Microsoft has reached an agreement with General Dynamics Itronix for royalties on the latter's Android devices, continuing its long-held Android royalty strategy.
Microsoft has reached an agreement with General Dynamics
Itronix for royalty payments on the latter's Android-based products.
Microsoft claims that the Android platform infringes on a
number of Microsoft-held patents. For several quarters, the company has pursued
a stark strategy with regard to manufacturers of Android devices such as
smartphones and tablets: enter into a royalty-payment agreement, or face a
lawsuit. General Dynamics Itronix chose the former option, although both
companies remain silent about the actual financial terms of the deal.
"We are pleased to have reached this agreement with General
Dynamics Itronix, which is an example of how industry leaders address
intellectual property," Horacio Gutierrez, corporate vice president and deputy
general counsel of Intellectual Property and Licensing at Microsoft, wrote in a
June 27 statement.
Other big companies have entered into similar royalty agreement
with Redmond. In April 2010, HTC announced that it had agreed to pay Microsoft
royalties in exchange for the use of "patented technology" in its
Android-powered phones. In the wake of that, rumors circulated that Microsoft
was in the process of negotiating intellectual property agreements with several
other unnamed companies.
However, not all manufacturers of Android devices seem
willing to pay Microsoft royalties without a legal battle. Barnes & Noble,
whose Nook e-reader uses Android, filed a counter-suit against Microsoft after
the latter sued it for patent infringement.
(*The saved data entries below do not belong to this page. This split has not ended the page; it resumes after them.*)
/-- Codes 13 to 31 (42_syscalls.md R164): the step from such a byte, and exec of each of the three rows, fault with
nothing written and `pc` at the byte. -/
def Obligations.ReservedCodesFault : Prop :=
  (∀ (s : State) (b : Byte), s.resetIn = false → s.status = .running → fetchByte s = some b → 0xED ≤ b.toNat →
    step s = .next { s with status := .faulted .undefinedSyscall }) ∧
  (∀ s : State, exec .calReserved13 s = .next { s with status := .faulted .undefinedSyscall }) ∧
  (∀ (c : BitVec 1) (s : State), exec (.calReserved14 c) s = .next { s with status := .faulted .undefinedSyscall }) ∧
  (∀ (c : BitVec 4) (s : State), exec (.calReserved16 c) s = .next { s with status := .faulted .undefinedSyscall })

/-! ### Frames -/

/-- The frame of SET, MOV, GET and CMP: every general register but MOV's destination and CMP's R14 and R15, every DMR
but the destination of SET and GET, the status, the output stream, the host's channels, the parameters, and every
byte of the image. -/
def Obligations.ManipulationFrame : Prop :=
  ∀ (i : Instr) (sel : Dmr) (n : Reg) (imm : BitVec 4) (s t : State),
    (i = .set sel imm ∨ i = .mov sel n ∨ i = .get sel n ∨ i = .cmp sel n) → exec i s = .next t →
    (∀ k : Reg, (i = .mov sel n → k ≠ n) → (i = .cmp sel n → k ≠ 14 ∧ k ≠ 15) → readX t k = readX s k) ∧
    (∀ k : Dmr, (i = .set sel imm ∨ i = .get sel n → k ≠ sel) → readD t k = readD s k) ∧
    t.status = s.status ∧ t.out = s.out ∧ t.answers = s.answers ∧ t.inbox = s.inbox ∧ t.pastOut = s.pastOut ∧
    t.resetIn = s.resetIn ∧ t.params = s.params ∧ Memory.size t.image = Memory.size s.image ∧
    (∀ a : Nat, Memory.read t.image a = Memory.read s.image a)

/-- The frame of JMP, JIE and JIG: every general register but JMP's R13, both DMRs, the output stream, the host's
channels, the parameters, every byte of the image; and the status unless the branch faulted. -/
def Obligations.BranchFrame : Prop :=
  ∀ (i : Instr) (disp : Int) (s t : State),
    (i = .jmp disp ∨ i = .jie disp ∨ i = .jig disp) → exec i s = .next t →
    (∀ k : Reg, (i = .jmp disp → k ≠ 13) → readX t k = readX s k) ∧
    (∀ k : Dmr, readD t k = readD s k) ∧
    (t.status = s.status ∨ (t.status = .faulted .branchTargetNegative ∧ t.x = s.x ∧ t.pc = s.pc)) ∧
    t.out = s.out ∧ t.answers = s.answers ∧ t.inbox = s.inbox ∧ t.pastOut = s.pastOut ∧
    t.resetIn = s.resetIn ∧ t.params = s.params ∧ Memory.size t.image = Memory.size s.image ∧
    (∀ a : Nat, Memory.read t.image a = Memory.read s.image a)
The bookseller's counterclaim,
filed April 25 with
the U.S. District Court for the Western District of Washington at Seattle,
described Microsoft as repeatedly arguing that its patent portfolio would
"entirely preclude the use of Android Operating System by the Nook," and
mentions that both HTC and Amazon have entered into patent-licensing deals with
Redmond.
"Microsoft is misusing these patents as part of a scheme to
try to eliminate or marginalize the competition to its own Windows Phone 7
mobile device operating system posed by the open source Android operating
system and other open source operating systems," it read at one point.
"Microsoft's conduct directly harms both competition for and consumers of
eReaders, smartphones, tablet computers and other mobile electronic devices,
and renders Microsoft's patents unenforceable."
Elsewhere in the filing, Barnes & Noble also raised the
specter of Microsoft engaging in anticompetitive practices.
"Microsoft's activities have a significant, wide-felt, and
highly detrimental anticompetitive effect and restrain competition in the
market for mobile operating systems," it claimed, "by suppressing the use and
development of open source mobile operating systems, including the Android
operating system, and the development of applications and devices employing the
same."
Terms like "anticompetitive," of course, are regarded as
sore points for Microsoft, which spent a significant chunk of the 1990s
embroiled in a monopoly dispute with the U.S. Department of Justice. The case
eventually forced Microsoft to make
significant
concessions.
In October 2010, Microsoft sued Motorola for allegedly
violating nine patents with its Android smartphones. "The patents at issue
relate to a range of functionality embodied in Motorola's Android smartphone
devices that are essential to the smartphone experience," Gutierrez wrote in an
Oct. 1 statement. Motorola later retaliated with an intellectual-property
complaint of its own.
The Android lawsuits also suggest that Microsoft is
continuing its traditionally aggressive stance with regard to patents and open
source. Android relies on a Linux kernel for core system services such as
security, memory and process management, and network stack.